The only way to write specifications and documentations is in a plain text format. This will ensure that it can always be parsed, even if the specific tooling is no longer available. Once you have a comprehensive specification and documentation, you can make them discoverable via any service you like.

Site Reliability Engineering @ Google

To optimize the balance between reliability and development of new features, Google uses a process called Site Reliability Engineering. Christof Leng, a SRE manager, explained how the system works.

Basically, there are various feedback loops that ensure that the system optimizes properly. This is done by introducing the Error Budget. 100% uptime is not realistic and much too expensive. Also, often it is not necessary. When your mobile app cannot connect to the server at all for 1 out of 100 calls, it is perfectly acceptable for your service to have an error every 1 out of 1000 calls. The end user will not notice this, the errors drown in the background noise of other errors.

This all means that your Service Level Objective (SLO) can be less then 100%. 100% – your SLO is then your error budget. Now a couple of constraints make sure that effort is suitably divided between the SRE team an de DEV team. First of all, they both hire from the same headcount. One SRE extra means one developer less. An SRE cannot spend more than 50% time on operations. If a system has more incidents than the SRE can handle within that time, the tickets are routed to the developer team. Developer teams can only deploy if they have a positive error budget.

These constraints and the error budget make sure that developer teams have the greatest interest in fixing problems. If one developer spoils the error budget by committing a bug, the others cannot release their features. This will make sure the dev team will ‘self-police’ their activities. On the other hand, the SREs can spend 50% of their time in making the system better. Everybody wins.

More in-depth information can be found in the SRE book as there are many details that I have no space to express here properly.

Breaking things on purpose

Outages are expensive. An hour of downtime can easily cost an organization many thousands of euros. You really want to proactively avoid this. Therefore it is good to actively think about the failures that might happen, test for them and fix any bugs that may arise.

Kolton Andrus, co-founder of Gremlin and former Chaos Engineer at Netflix, presented the Game Day. It is a day where your team will do a scientific experiment with respect to possible failures.

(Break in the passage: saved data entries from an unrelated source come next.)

/-- Every painting command reports the first out-of-bounds point of its paint order. -/
theorem exec_firstOutside (hwf : s.fb.wf s.params.fbBytes) (first : FirstOutside s.params (paintOrder s i) q) :
    ∃ t, exec i s = .next t ∧ if textCommand i then TextPixelFault q.1 q.2 s t else PixelFault q.1 q.2 s t := by
  cases i with
  | setPixel c x y => exact pixelFault_of_drawing (exec_setPixel c x y) (paintAll_error first)
  | hrun c x1 x2 t y => exact pixelFault_of_drawing (exec_hrun x1 x2 t y) (rowSpans_error first)
  | vrun c x y1 y2 => exact pixelFault_of_drawing (exec_vrun x y1 y2) (verticalRun_error first)
  | fillRect c xMin yMin xMax yMax =>
    obtain ⟨valid, first⟩ := firstOutside_ite_nil first
    refine pixelFault_of_drawing (exec_fillRect xMin yMin xMax yMax) ?_
    rw [filledRect, if_pos valid]
    exact rowSpans_error first
  | drawRect c xMin yMin xMax yMax =>
    obtain ⟨valid, first⟩ := firstOutside_ite_nil first
    exact pixelFault_of_drawing (exec_drawRect xMin yMin xMax yMax) (outlinedRect_error hwf valid first)
  | line x1 y1 x2 y2 => exact pixelFault_of_drawing (exec_line x1 y1 x2 y2 s) (paintAll_error first)
  | circle cx cy r =>
    refine pixelFault_of_drawing (exec_circle cx cy r) ?_
    rw [paintOrder] at first
    split at first
    next => exact absurd first not_firstOutside_nil
    next positive =>
      rw [circleOutline, if_neg positive, circlePoints_eq]
      exact paintAll_error first
  | drawChar font ch =>
    rw [paintOrder, textOrder, textOrder, List.append_nil] at first
    exact textPixelFault_of_text exec_drawChar (drawGlyph_error first)
  | drawString font text => exact textPixelFault_of_text exec_drawString (drawChars_error first hwf)
  | fill | setCursor | write | clearScreen | toggleVcom => exact absurd first not_firstOutside_nil

end

/-- Settles O14: the first point of the paint order out of bounds, and a negative radius from its fault entry. -/
theorem theFirstOutOfBoundsPixelIsReported : Obligations.TheFirstOutOfBoundsPixelIsReported := by
  refine ⟨fun i s q => exec_firstOutside, fun cx cy r s hr => ?_⟩
  obtain ⟨t, run, entered⟩ := invalidOperandsRaiseBeforePainting.2 cx cy r s hr
  rw [FaultEntered] at entered
  exact ⟨t, run, by rw [entered], by rw [entered], by rw [entered]⟩

end Sys2Proof.Machine
end


section
/-! Reset, stalls and the ends of a run (`70_reset_and_hazards.md`): reset gives a state of R281, a core that cannot go on waits
for ever, and a consistent state always has a next step. -/

namespace Sys2Proof.Machine

/-! ### Reset (R280, R281) -/

theorem resetState_resetCore (s : State) : ResetState (resetCore s) :=
  ⟨⟨rfl, rfl, rfl, rfl⟩, rfl, rfl, rfl, rfl, rfl, rfl, Memory.wf_draw s.params s.draws⟩

theorem resetState_reset : ResetState State.reset :=
  ⟨⟨rfl, rfl, rfl, rfl⟩, rfl, rfl, rfl, rfl, rfl, rfl, Memory.wf_nil _⟩

/-- Settles O57: the reset action sets the fields of R281 and draws a canonical framebuffer. -/
theorem resetGivesTheResetState : Obligations.ResetGivesTheResetState :=
  ⟨fun s => ⟨resetCore s, rfl, resetState_resetCore s, resetCore_params s⟩, resetState_reset⟩

/-! ### Stalls (R225, R291) -/

theorem runFor_of_fixed {s : State} (fixed : step s = .next s) (n : Nat) : runFor n s = .next s := by
  induction n with
  | zero => exact runFor_zero s
  | succ n ih => rw [runFor_succ n fixed, ih]

/-- The bus holds back a byte while it accepts none, and the idle wait while it is not idle. -/
theorem BusEvent.enabled_eq_false_of_stalled {e : BusEvent} {s : State}
    (stalled : (∃ b, e = .byte b) ∧ s.busAccepts = false ∨ e = .waitIdle ∧ s.busIdle = false) : e.enabled s = false := by
  obtain ⟨⟨b, rfl⟩, accepts⟩ | ⟨rfl, idle⟩ := stalled
  · exact accepts
  · exact idle

/-- Settles O51: with nothing scheduled, a core whose next event is held back steps to the state it is in. -/
theorem aStalledBusHangsTheCore : Obligations.AStalledBusHangsTheCore := by
  intro s ⟨op, events⟩ e rest n hs _ _ hx hevents stalled
  obtain rfl : events = e :: rest := hevents
  have waits : step s = .next s :=
    (step_of_empty_schedule hs).trans (coreStep_waits hx (BusEvent.enabled_eq_false_of_stalled stalled))
  exact runFor_of_fixed waits n

/-! ### A next step -/

/-- A transaction in flight has an event still to come. -/
theorem TraceOk.events_ne_nil {s : State} {x : Xact} (h : TraceOk s) (hx : s.xact = some x) : x.events ≠ [] := by
  obtain ⟨whole, done, rest, op, bytes, -, -, -, -, hrest, -, inFlight, -⟩ := h
  rw [inFlight x hx]
  exact hrest

/-- The port answers every packet: halted, busy, and idle with a packet that is illegal or legal. -/
theorem act_submit_next (w : List Word) (s : State) : ∃ t, act (.submit w) s = .next t := by
  cases hf : s.fault with
  | true =>
    obtain ⟨t, answer, -⟩ := act_halted (a := .submit w) hf nofun
    exact ⟨t, answer⟩
  | false =>
    cases hb : s.busy with
    | true => exact ⟨_, submit_busy hf hb w⟩
    | false =>
      cases hd : decode w with
      | error e => exact ⟨_, submit_of_illegal hd hf hb⟩
      | ok i => rw [submit_of_decode hd hf hb]; exact exec_next i s

/-- The tick is ignored, overlaps or toggles (R226). -/
theorem act_tick_next (s : State) : ∃ t, act .tick s = .next t := by
  cases hf : s.fault with
  | true => exact ⟨s, tick_halted hf⟩
  | false =>
    cases hb : s.busy with
    | true => exact ⟨_, tick_busy hf hb⟩
    | false => rw [tick_idle hf hb]; exact exec_next .toggleVcom s

section
variable {s : State}

theorem act_next (more : ∀ x, s.xact = some x → x.events ≠ []) (a : Action) : ∃ t, act a s = .next t := by
  cases a with
  | submit w => exact act_submit_next w s
  | core => exact coreStep_next more
  | tick => exact act_tick_next s
  | readReg | readFB | writeFB | bus | reset => exact ⟨_, rfl⟩

theorem step_next (more : ∀ x, s.xact = some x → x.events ≠ []) : ∃ t, step s = .next t := by
  cases hs : s.schedule with
  | nil => rw [step_of_empty_schedule hs]; exact coreStep_next more
  | cons a rest => rw [step_of_schedule hs]; exact act_next (s := s.withSchedule rest) more a

end

/-- Settles O60: the invariant leaves no transaction without events, and without BUSY and FAULT none is open. -/
theorem consistentStatesAlwaysStep : Obligations.ConsistentStatesAlwaysStep := by
  constructor
  · exact fun s inv => step_next fun x => inv.trace.events_ne_nil
  · intro s inv ⟨hf, hb, _⟩
    have idle : s.xact = none := inv.xact_eq_none hb
    obtain ⟨-, hcs⟩ := inv.trace.between hf idle
    exact ⟨idle, hcs⟩

end Sys2Proof.Machine
end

First you think of some hypothesis, how might your application fail. Then you design a test scenario. It is very important to think carefully about the blast radius of your experiment. Communicate very clearly to everyone that your team will be running this experiment. Then when the Game Day arrives, you execute the test in an iterative loop. Increase the strength of the failure until your application breaks, or one of the abort criteria is met. Then fix the problems you have encountered.

Compared to Netflix’s Chaos Monkey the advantage is that this procedure is not random. It is much easier to reason about what happens when you conduct the experiment under controlled circumstances.

Once you have increased your confidence in your environment, you should really start running your tests in production. This is the ultimate proof of confidence.

The new era of computing

As we have seen there are some great advances made in how we run and operate our IT. These takeaways from the GOTO conference are a nice example of these advances.

NOTE: I will update this post later with links to the talks.